Hey propman, don' sweat it, that was a good question. When you get the finger on this site, that means brotherly love.


----------



## HrdHeaded1 (Sep 20, 2007)

HAHAHAH


> When you get the finger on this site, that means brotherly love.





> jinkies? I wasn't griping or anything


I know you weren't grippin.. Jinkies is just one of those words I say that seems to fluster folks.. I say it generally when I stumped.. lol.. Kinda like hackin a boris..


----------



## Spider Web (Oct 11, 2007)

I did a new one this year without cap. Works Ok so far. 
Using 1 channel of Mp3 player for sound to comp speakers, the other channel for Jaw. 

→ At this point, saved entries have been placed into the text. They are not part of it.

-- ==== Sys2Proof/Machine/Ops.lean ====
section
/-! DEFINITION. The named operations over the pending buffer (20_memory.md), the unspecified values of the transient state
(10_state.md R34, R35), hardware reset (70_reset_and_hazards.md R150), and the lifecycle test every command shares
(40_commands_init_absorb.md R80). Taking a fault, `State.raiseFault`, stands in Machine/Flags.lean. -/

namespace Sys2Proof.Machine

/-! The pending buffer as a list of cells. -/

/-- What an unlisted address of `pending` reads as: 0x00. DESIGN CHOICE, unsafe: log entry 3. -/
def Memory.unlisted : Byte := 0x00#8

/-- Reading one byte. -/
def Memory.read : Memory → Nat → Byte
  | [], _ => Memory.unlisted
  | (x, y) :: m, a => if a = x then y else Memory.read m a

/-- Writing one byte, keeping the canonical form. -/
def Memory.write : Memory → Nat → Byte → Memory
  | [], a, b => if b = Memory.unlisted then [] else [(a, b)]
  | (x, y) :: m, a, b =>
    if a < x then (if b = Memory.unlisted then (x, y) :: m else (a, b) :: (x, y) :: m)
    else if a = x then (if b = Memory.unlisted then m else (a, b) :: m)
    else (x, y) :: Memory.write m a b

/-- The canonical form from address `lo` on: addresses rise strictly from `lo`, stay below 64, and no listed byte equals
what an unlisted address reads as. -/
def Memory.wfFrom : Nat → Memory → Bool
  | _, [] => true
  | lo, (x, y) :: m =>
    decide (lo ≤ x) && decide (x < Config.blockBytes) && decide (y ≠ Memory.unlisted) && Memory.wfFrom (x + 1) m

/-- The canonical form of the pending buffer. -/
def Memory.wf (m : Memory) : Bool := Memory.wfFrom 0 m

/-! The access primitives of R41 and R42. An address is one of 0..63 by its type, so no other request can be written. -/

/-- `MemRead(a, 1)` (R41). -/
def State.memRead1 (s : State) (a : Fin 64) : Byte := s.pending.read a.val

/-- `MemRead(4j, 4)`, big-endian (R41, R43); the only 4-byte reads made are at `4j`, `0 <= j <= 15`. -/
def State.memRead4 (s : State) (j : Fin 16) : Word :=
  be32 (s.pending.read (4 * j.val)) (s.pending.read (4 * j.val + 1))
    (s.pending.read (4 * j.val + 2)) (s.pending.read (4 * j.val + 3))

/-- `MemWrite(a, 1, b)` (R42). -/
def State.memWrite1 (s : State) (a : Fin 64) (b : Byte) : State := s.setPending (s.pending.write a.val b)

/-- `MemWrite(56, 8, x)`, big-endian (R42, R43); 56 is the only address at which an 8-byte write is made. -/
def State.memWrite8 (s : State) (x : BitVec 64) : State :=
  s.setPending ((List.finRange 8).foldl (fun m k => m.write (Config.lengthOffset + k.val) (bytes64 x k)) s.pending)

/-- The zero fill from `lo` up to but not including `hi`, ascending; `pending_len` does not move (R55(c)). -/
def State.fill (s : State) (lo hi : Nat) : State :=
  s.setPending ((List.finRange 64).foldl
    (fun m k => if lo ≤ k.val ∧ k.val < hi then m.write k.val 0x00#8 else m) s.pending)

/-- Storing a byte at `pending_len` and then adding 1 to it (R55(a)). There is no such store when `pending_len` exceeds
63: the buffer ends there (R40). -/
def State.storeNext (s : State) (b : Byte) : Option State :=
  if h : s.pendingLen.toNat < 64 then
    some ((s.memWrite1 ⟨s.pendingLen.toNat, h⟩ b).setPendingLen (s.pendingLen + 1))
  else none

/-- Storing a byte and going on, or stopping where the buffer ends (log entry 10). -/
def State.storeThen (s : State) (b : Byte) (body : State → Host.Outcome State Fault Refusal) :
    Host.Outcome State Fault Refusal :=
  match s.storeNext b with
  | some s' => body s'
  | none => .fault .pendingOutOfRange

/-- The 64 bytes of the buffer, as a compression takes them (R127). -/
def State.block (s : State) : Vector Byte 64 := Vector.ofFn fun a => s.memRead1 a

/-! Unspecified values. Drawing number `n` takes the words `149 n .. 149 n + 148`, the bytes `64 n .. 64 n + 63` and the
index `n` of the free values, so that no value is drawn twice. -/

/-- Word `k` of drawing `n`. -/
@[irreducible] def freeWord (n k : Nat) : Word := Config.freeWord (149 * n + k)

/-- The words from `k` on of drawing `n`, as many as asked for. -/
@[irreducible] def freeWords (n k size : Nat) : Vector Word size := Vector.ofFn fun i => freeWord n (k + i.val)

/-- The working registers of drawing `n`. -/
def freeWorking (n : Nat) : Working :=
  ⟨freeWord n 132, freeWord n 133, freeWord n 134, freeWord n 135,
   freeWord n 136, freeWord n 137, freeWord n 138, freeWord n 139⟩

/-- A pending buffer with a free value in every byte. -/
@[irreducible] def freePending (n : Nat) : Memory :=
  (List.finRange 64).foldl (fun m k => Memory.write m k.val (Config.freeByte (64 * n + k.val))) []

/-- The transient state with no value that the spec gives: every element holds a free value (R34, R35, R37). Log entry 6. -/
def State.forgetTransient (s : State) : State :=
  { s with
    w := freeWords s.draws 0 68
    wp := freeWords s.draws 68 64
    work := freeWorking s.draws
    t := freeWord s.draws 140
    j := Config.freeIndex s.draws
    draws := s.draws + 1 }

/-- Hardware reset of a running engine (R37, R150): the fields the spec gives take their reset values; `V`, `pending` and
the transient state are unspecified and hold free values (log entry 5). It is not INIT: it does not load IV. -/
def State.hardwareReset (s : State) : State :=
  { s.forgetTransient with
    v := freeWords s.draws 141 8
    pending := freePending s.draws
    pendingLen := 0
    totalBits := 0
    ovf := false
    err := .none
    phase := .idle }

/-! The lifecycle test. -/

/-- Step (2) of R80: outside phase ACTIVE the command raises SEQ_ERROR and nothing else changes (R131); in phase ACTIVE its
own rule applies. -/
def State.whenActive (s : State) (body : State → Host.Outcome State Fault Refusal) : Host.Outcome State Fault Refusal :=
  if s.phase = .active then body s else .next (s.raiseFault .seqError)

end Sys2Proof.Machine
end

What I did find is that if you just cut out the crappy speaker in Boris...the jaw stops working. I reconnected the speaker an just stuffed a bunch of cotton in the back of the speaker to prvent it from Oscillating and making sound.


----------



## propman (Feb 19, 2005)

I have heard it workds without the cap, but does it have any long term effects? I don't want it to just burn out on me in about a week.


----------



## heresjohnny (Feb 15, 2006)

I'm gonna be doing this hack myself this weekend, and I plan on doing a couple of things. One I will be using the capacitor, based on what I remember it will not affect the signal, it will only get rid of any DC that is present for the microphone. So I will be doing the cap to be on the safe side. Second is I will try to find the right load (resistor) to put in place of the speaker. From what I have read it was 10 ohms for the old Boris, and I cannot tell from posts if this will still work or not. If that doesn't work I will try replacing the speaker with a trashed one that will still provide an inductive load but not make any sound. If any of this does not work I will restore. And of course I will post any results here (or the other thread, or the merge of the 2 )


----------